Thus, we are inclined to exercise our jurisdiction under

Article 142 of the Constitution of India by granting a

decree of divorce on the said ground.

The only question would be as to what should be the

terms and conditions of divorce, looking to the financial

status of the parties.

We have perused the affidavit of the respondent which

states that she has practically no money and means, and

lives with her brother who is supporting her and her

daughter’s education.

We have also perused the affidavit of the appellant

with documents insofar as his financial status is concerned.

The appellant is working as a Wireless

Operator in the Indian Coast Guard and his monthly income

after deduction is Rs.42,492/-. However, amongst the

deductions, he has claimed is a voluntary GPF subscription

of Rs.35,000/- which cannot be considered for the purposes

of determining the amounts in the hands of the appellant. If

that amount is added, the total emoluments of the appellant

would amount to about Rs.78,000/- per month.

The appellant is about 52 years of age and thus would

continue for the next few years till the age of 57 years.

The appellant has also stated that he has 1/8th share

along with his mother, three sisters and four brothers in

the joint ancestral agricultural land measuring 3.5 acres

approximately in village Rajpura, Tehsil Gannaur, District

Sonipat, Haryana, which has not been partitioned. Similarly

he has 1/8th share in the joint ancestral house measuring

250 Gaj approximately in the same village. He has also

mentioned that he owns a house measuring 107 Gaj in Gannaur,

District Sonipat, Haryana wherein his mother is presently

residing, and that he owns a plot measuring 100 Gaj in the

same district.
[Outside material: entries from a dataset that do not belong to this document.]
-- ==== Sys2Proof/Tests/Slice0.lean ====
section
/-! SUPPORT. Tests of one step each, with expected values from the spec (95_test_vectors.md, the examples of the command rules), the
smoke test of WellFormed, the decoding of words written out from the spec's encoding, and for each statement that has hypotheses a
theorem showing that they can be met together. -/

namespace Sys2Proof.Tests

-- One kernel evaluation at a time: each waiting one holds a thread and its stack, and together they outgrow the memory limit.
set_option Elab.async false

open Sys2Proof Sys2Proof.Machine

/-! ## Helpers -/

/-- Bytes written as numbers. -/
def bytes (l : List Nat) : List Byte := l.map (BitVec.ofNat 8)

/-- The next state of an answer. -/
def nextOf : Result → Option State
  | .next t => some t
  | _ => none

/-- The STATUS word and one more value of the next state. -/
def shows (r : Result) (f : State → α) : Option (Word × α) := (nextOf r).map fun t => (t.statusWord, f t)

/-- A unit keyed with this key and nonce, with 20 rounds. -/
def keyedUnit (key nonce : List Byte) (ctr : BitVec 64) : CipherUnit :=
  { rounds := 20, keyed := true, state := some (initstate key nonce), blockCounter := ctr }

/-- A MAC unit in phase Ready under this key, after this message. -/
def readyUnit (key m : List Byte) : MacUnit :=
  { phase := .ready, kpad := some (normkey key), ictx := some (absorb (primeInner (normkey key)) m), ks := [] }

/-- A MAC unit in phase Finalized under this key. -/
def finalUnit (key : List Byte) : MacUnit := { phase := .finalized, kpad := some (normkey key), ictx := none, ks := [] }

/-- Phase Ready under the empty key, with nothing absorbed. -/
def ready : MacUnit := readyUnit [] []

/-- Phase Finalized under the empty key. -/
def final : MacUnit := finalUnit []

/-- `key`. -/
def keyWord : List Byte := bytes [0x6B, 0x65, 0x79]

/-- `The quick brown fox `. -/
def foxStart : List Byte :=
  bytes [0x54, 0x68, 0x65, 0x20, 0x71, 0x75, 0x69, 0x63, 0x6B, 0x20, 0x62, 0x72, 0x6F, 0x77, 0x6E, 0x20, 0x66, 0x6F, 0x78, 0x20]

/-- `jumps over the lazy dog`. -/
def foxEnd : List Byte :=
  bytes [0x6A, 0x75, 0x6D, 0x70, 0x73, 0x20, 0x6F, 0x76, 0x65, 0x72, 0x20, 0x74, 0x68, 0x65, 0x20, 0x6C, 0x61, 0x7A, 0x79, 0x20,
    0x64, 0x6F, 0x67]

/-- `password`. -/
def password : List Byte := bytes [0x70, 0x61, 0x73, 0x73, 0x77, 0x6F, 0x72, 0x64]

/-- A key whose first byte is 80 and the rest zero (40_salsa20.md R113, R115). -/
def key80 : List Byte := 0x80 :: zeros 31

/-! ## WellFormed: an operand that does not fit its field is refused (R86) -/

theorem test_wf_scConfig : ¬(Instr.scConfig 65536).WellFormed ∧ (Instr.scConfig 65535).WellFormed := by decide
theorem test_wf_scInit_klen : ¬(Instr.scInit 128 8).WellFormed ∧ (Instr.scInit 127 8).WellFormed := by decide
theorem test_wf_scInit_nlen : ¬(Instr.scInit 32 128).WellFormed ∧ (Instr.scInit 32 127).WellFormed := by decide
theorem test_wf_macKeyAppend : ¬(Instr.macKeyAppend 128).WellFormed ∧ (Instr.macKeyAppend 127).WellFormed := by decide
theorem test_wf_macUpdate : ¬(Instr.macUpdate 128).WellFormed ∧ (Instr.macUpdate 127).WellFormed := by decide
theorem test_wf_macFinalizeData : ¬(Instr.macFinalizeData 128).WellFormed ∧ (Instr.macFinalizeData 127).WellFormed := by
  decide
theorem test_wf_hashUpdate : ¬(Instr.hashUpdate 128).WellFormed ∧ (Instr.hashUpdate 127).WellFormed := by decide

/-! ## Decoding: words written out bit by bit, fields from R82 to R85 and R89, opcodes from R87 -/

/-- Format R: ROUNDS, reserved byte, opcode 0x10. -/
theorem test_decode_scConfig : decode 0b0000000000010100_00000000_00010000 = .ok (.scConfig 20) := rfl
/-- Format K: reserved, NLEN, reserved, KLEN, opcode 0x11. -/
theorem test_decode_scInit : decode 0b000000000_0001000_0_0100000_00010001 = .ok (.scInit 32 8) := rfl
/-- Format N: reserved, opcode 0x12, and so on. -/
theorem test_decode_scGetBlock : decode 0b000000000000000000000000_00010010 = .ok .scGetBlock := rfl
theorem test_decode_scGetNextBlock : decode 0b000000000000000000000000_00010011 = .ok .scGetNextBlock := rfl
theorem test_decode_scGetKey : decode 0b000000000000000000000000_00010100 = .ok .scGetKey := rfl
theorem test_decode_scGetNonce : decode 0b000000000000000000000000_00010101 = .ok .scGetNonce := rfl
theorem test_decode_scReset : decode 0b000000000000000000000000_00010110 = .ok .scReset := rfl
/-- Format L: reserved, LEN, opcode 0x20, and so on. -/
theorem test_decode_macKeyAppend : decode 0b00000000000000000_0000011_00100000 = .ok (.macKeyAppend 3) := rfl
theorem test_decode_macKeyCommit : decode 0b000000000000000000000000_00100001 = .ok .macKeyCommit := rfl
theorem test_decode_macUpdate : decode 0b00000000000000000_0010100_00100010 = .ok (.macUpdate 20) := rfl
theorem test_decode_macFinalize : decode 0b000000000000000000000000_00100011 = .ok .macFinalize := rfl
theorem test_decode_macFinalizeData : decode 0b00000000000000000_0010111_00100100 = .ok (.macFinalizeData 23) := rfl
theorem test_decode_macReset : decode 0b000000000000000000000000_00100101 = .ok .macReset := rfl
theorem test_decode_hashReset : decode 0b000000000000000000000000_00110000 = .ok .hashReset := rfl
theorem test_decode_hashUpdate : decode 0b00000000000000000_1000000_00110001 = .ok (.hashUpdate 64) := rfl
theorem test_decode_hashFinal : decode 0b000000000000000000000000_00110010 = .ok .hashFinal := rfl

/-- The all-zero word (R88) and the unassigned opcodes next to the assigned ones (V-ERR-7, V-ERR-8, V-ERR-20). -/
theorem test_decode_unassigned : ∀ w ∈ [0x00, 0x0F, 0x17, 0x1F, 0x26, 0x2F, 0x33, 0xFF],
    decodeTableWord 32 w = none := by decide +kernel
/-- One reserved bit set in each format (V-ERR-13, V-ERR-14, V-ERR-15, V-ERR-21, V-ERR-22). -/
theorem test_decode_reserved : ∀ w ∈ [0x80000012, 0x0008A011, 0x00140110, 0x00008022, 0x00882011],
    decodeTableWord 32 w = none := by decide +kernel
/-- The assembly line of R89. -/
theorem test_assembly : (Instr.scInit 32 8).assembly = "SC_INIT 32, 8" := by decide +kernel

/-! ## One step of each command -/

/-- R112's example: `SC_CONFIG 12` sets the count and drops the key. -/
theorem test_scConfig : shows (exec (.scConfig 12) { State.reset with sc := keyedUnit key80 (zeros 8) 7 }) (·.sc) =
    some (0x00000002, { rounds := 12, keyed := false, state := none, blockCounter := 0 }) := by decide +kernel
/-- V-ERR-5. -/
theorem test_scConfig_odd : shows (exec (.scConfig 7) State.reset) (·.sc) = some (0x00000304, State.reset.sc) := by
  decide +kernel
/-- R113's example. -/
theorem test_scInit : shows (exec (.scInit 32 8) (State.reset.loaded [0x80])) (fun t => t.sc.state.map fun st => st[1]) =
    some (0x00000012, some 0x00000080) := by decide +kernel
/-- V-ERR-4: both lengths wrong. -/
theorem test_scInit_both_wrong : shows (exec (.scInit 16 0) State.reset) (·.sc) = some (0x00000404, State.reset.sc) := by
  decide +kernel
/-- V-SC-1, R114's example: zero key and nonce, 20 rounds, CTR = 0. -/
theorem test_scGetBlock : shows (exec .scGetBlock { State.reset with sc := keyedUnit (zeros 32) (zeros 8) 5 })
    (fun t => (t.out.toList.take 8, t.sc.blockCounter)) =
      some (0x00400012, bytes [0x9A, 0x97, 0xF6, 0x5B, 0x9B, 0x4C, 0x72, 0x1B], 5) := by decide +kernel
/-- V-SC-6: the counter 2^32 stands in word 9 alone. -/
theorem test_scGetBlock_high : (nextOf (exec .scGetBlock
    { State.reset with sc := keyedUnit (zeros 32) (zeros 8) 0, ctrHi := 1 })).map
      (fun t => t.sc.state.map fun st => (st[8], st[9])) = some (some (0, 1)) := by decide +kernel
/-- R115's example, the second block of program P1. -/
theorem test_scGetNextBlock : shows (exec .scGetNextBlock { State.reset with sc := keyedUnit key80 (zeros 8) 1, ctrLo := 9 })
    (fun t => (t.out.toList.take 4, t.sc.blockCounter)) =
      some (0x00400012, bytes [0x8D, 0xA2, 0xB7, 0x4E], 2) := by decide +kernel
/-- R115: at 2^64 - 1 the counter wraps to 0. -/
theorem test_scGetNextBlock_wraps : (nextOf (exec .scGetNextBlock
    { State.reset with sc := keyedUnit key80 (zeros 8) 0xFFFFFFFFFFFFFFFF })).map (·.sc.blockCounter) = some 0 := by
  decide +kernel
/-- R116's example. -/
theorem test_scGetKey : shows (exec .scGetKey
    { State.reset with sc := keyedUnit (bytes ((List.range 32).map (· + 1))) (zeros 8) 0 }) (·.out.toList) =
      some (0x00200012, bytes ((List.range 32).map (· + 1)) ++ List.replicate 32 0) := by decide +kernel
/-- V-ERR-19. -/
theorem test_scGetKey_unkeyed : shows (exec .scGetKey State.reset) (·.outLen) = some (0x00000604, 0) := by decide +kernel
/-- R117's example. -/
theorem test_scGetNonce : shows (exec .scGetNonce
    { State.reset with sc := keyedUnit (zeros 32) (bytes [3, 1, 4, 1, 5, 9, 2, 6]) 0 }) (·.out.toList.take 9) =
      some (0x00080012, bytes [3, 1, 4, 1, 5, 9, 2, 6, 0]) := by decide +kernel
/-- V-ERR-18 and R118: legal without a key, and the counter restarts. -/
theorem test_scReset : shows (exec .scReset State.reset) (·.sc) = some (0x00000002, State.reset.sc) ∧
    (nextOf (exec .scReset { State.reset with sc := keyedUnit key80 (zeros 8) 2 })).map (·.sc) =
      some (keyedUnit key80 (zeros 8) 0) := by decide +kernel
/-- R155's example. -/
theorem test_macKeyAppend : shows (exec (.macKeyAppend 3) (State.reset.loaded keyWord)) (·.mc.ks) =
    some (0x00000002, keyWord) := by decide +kernel
/-- V-ERR-16. -/
theorem test_macKeyAppend_len : shows (exec (.macKeyAppend 65) State.reset) (·.mc) =
    some (0x00000204, State.reset.mc) := by decide +kernel
/-- R156's example, with kpad of V-MAC-3. -/
theorem test_macKeyCommit : shows (exec .macKeyCommit { State.reset with mc := { State.reset.mc with ks := keyWord } })
    (fun t => (t.mc.kpad.map Vector.toList, t.mc.ks)) = some (0x00000022, some (keyWord ++ List.replicate 61 0), []) := by
  decide +kernel
/-- V-MAC-14: a key of 65 bytes is hashed. -/
theorem test_macKeyCommit_long : (nextOf (exec .macKeyCommit
    { State.reset with mc := { State.reset.mc with ks := bytes (List.range 65) } })).map
      (fun t => t.mc.kpad.map fun k => (k.toList.take 4, k.toList.drop 32)) =
        some (some (bytes [0x4B, 0xFD, 0x2C, 0x8B], List.replicate 32 0)) := by decide +kernel
/-- R157's example: 64 + 20 bytes counted, and the last 20 stand in the buffer. -/
theorem test_macUpdate : shows (exec (.macUpdate 20) { State.reset.loaded foxStart with mc := readyUnit keyWord [] })
    (fun t => t.mc.ictx.map fun c => (c.buf, c.cnt)) = some (0x00000022, some (foxStart, 84)) := by decide +kernel
/-- V-ERR-9: E_LEN wins over E_NOT_INIT. -/
theorem test_macUpdate_order : shows (exec (.macUpdate 65) State.reset) (·.mc) = some (0x00000204, State.reset.mc) := by
  decide +kernel
/-- V-MAC-1, R158's example. -/
theorem test_macFinalize : shows (exec .macFinalize { State.reset with mc := readyUnit keyWord (foxStart ++ foxEnd) })
    (·.out.toList) = some (0x00200062, bytes [0xF7, 0xBC, 0x83, 0xF4, 0x30, 0x53, 0x84, 0x24, 0xB1, 0x32, 0x98, 0xE6, 0xAA,
      0x6F, 0xB1, 0x43, 0xEF, 0x4D, 0x59, 0xA1, 0x49, 0x46, 0x17, 0x59, 0x97, 0x47, 0x9D, 0xBC, 0x2D, 0x1A, 0x3C, 0xD8] ++
      List.replicate 32 0) := by decide +kernel
/-- V-ERR-24. -/
theorem test_macFinalize_misuse : (nextOf (exec .macFinalize { State.reset with mc := finalUnit keyWord })).map (·.errCode) =
    some .misuse := by decide +kernel
/-- R159's example. -/
theorem test_macFinalizeData : shows (exec (.macFinalizeData 23)
    { State.reset.loaded foxEnd with mc := readyUnit keyWord foxStart }) (·.out.toList.take 4) =
      some (0x00200062, bytes [0xF7, 0xBC, 0x83, 0xF4]) := by decide +kernel
/-- V-ERR-26: E_LEN wins over E_MISUSE. -/
theorem test_macFinalizeData_order : (nextOf (exec (.macFinalizeData 65)
    { State.reset with mc := finalUnit keyWord })).map (·.errCode) = some .len := by decide +kernel
/-- R160's example: the tag's length stays in OUT_LEN. -/
theorem test_macReset : shows (exec .macReset { State.reset with mc := finalUnit keyWord, outLen := 32 }) (·.mc) =
    some (0x00200022, readyUnit keyWord []) := by decide +kernel
/-- V-ERR-12. -/
theorem test_macReset_unkeyed : shows (exec .macReset State.reset) (·.mc) = some (0x00000604, State.reset.mc) := by
  decide +kernel
/-- R182: 64 constants, K[0] first; the last of the first row, the first of the second and K[63] stand in their places. -/
theorem test_roundConstants : shaK.length = 64 ∧ shaK.take 1 = [0x428a2f98] ∧ (shaK.drop 7).take 2 = [0xab1c5ed5, 0xd807aa98] ∧
    shaK.drop 63 = [0xc67178f2] := by decide +kernel
/-- R185's example: the block of the message "abc". -/
theorem test_compress : (compress shaH0 (bytes [0x61, 0x62, 0x63, 0x80] ++ zeros 52 ++ be64bytes 24)).toList =
    [0xba7816bf, 0x8f01cfea, 0x414140de, 0x5dae2223, 0xb00361a3, 0x96177a9c, 0xb410ff61, 0xf20015ad] := by decide +kernel
/-- R191's example. -/
theorem test_hashReset : shows (exec .hashReset { State.reset with hs := { hctx := absorb shaInit password } }) (·.hs) =
    some (0x00000002, State.reset.hs) := by decide +kernel
/-- R192's example. -/
theorem test_hashUpdate : shows (exec (.hashUpdate 8) (State.reset.loaded password)) (·.hs.hctx) =
    some (0x00000002, { H := shaInit.H, buf := password, cnt := 8 }) := by decide +kernel
/-- V-ERR-27 and V-ERR-28: the limit exactly is legal, one byte more is not. -/
theorem test_hashUpdate_limit :
    (nextOf (exec (.hashUpdate 4) { State.reset with hs := { hctx := { shaInit with cnt := 2 ^ 61 - 4 } } })).map
      (·.statusWord) = some 0x00000804 ∧
    (nextOf (exec (.hashUpdate 3) { State.reset with hs := { hctx := { shaInit with cnt := 2 ^ 61 - 4 } } })).map
      (·.statusWord) = some 0x00000002 := by decide +kernel
/-- V-SHA-7, R193's example. -/
theorem test_hashFinal : shows (exec .hashFinal { State.reset with hs := { hctx := absorb shaInit password } })
    (fun t => (t.out.toList, t.hs)) = some (0x00200002, bytes [0x5E, 0x88, 0x48, 0x98, 0xDA, 0x28, 0x04, 0x71, 0x51, 0xD0,
      0xE5, 0x6F, 0x8D, 0xC6, 0x29, 0x27, 0x73, 0x60, 0x3D, 0x0D, 0x6A, 0xAB, 0xBD, 0xD6, 0x2A, 0x11, 0xEF, 0x72, 0x1D, 0x15,
      0x42, 0xD8] ++ List.replicate 32 0, State.reset.hs) := by decide +kernel
/-- V-SHA-1: a final with nothing absorbed. -/
theorem test_hashFinal_empty : (nextOf (exec .hashFinal State.reset)).map (·.out.toList.take 4) =
    some (bytes [0xE3, 0xB0, 0xC4, 0x42]) := by decide +kernel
The appellant has three saving bank accounts

which show balances of a little over Rs.9,00,000/-. The

interim maintenance is stated to have been paid till

September, 2021 as per the aforesaid affidavit.

In so far as the daughter’s expenses for education and

marriage are concerned, it appears from her approach that

she does not want to maintain any relationship with the

appellant and is about 20 years of age. She is entitled to

choose her own path but then cannot demand from the

appellant the amount towards the education. We, thus, hold

that the daughter is not entitled to any amount but while

determining the amount to be paid as permanent alimony to

the respondent, we are still taking care to see that if the

respondent so desires to support the daughter, funds are

available.

In view of the aforesaid factual matrix, we consider it

appropriate to fix the permanent alimony of the respondent,

at present being paid at Rs.8,000/- per month as interim

maintenance, at Rs.10,00,000/- in full and final settlement

of all claims. The amount be deposited in this Court within

two months from today and would be released to the

respondent. If the amount is not sought for a period of one

month from the date of deposit, it will be kept in FDR

earning interest for a period of 91 days to be kept renewed.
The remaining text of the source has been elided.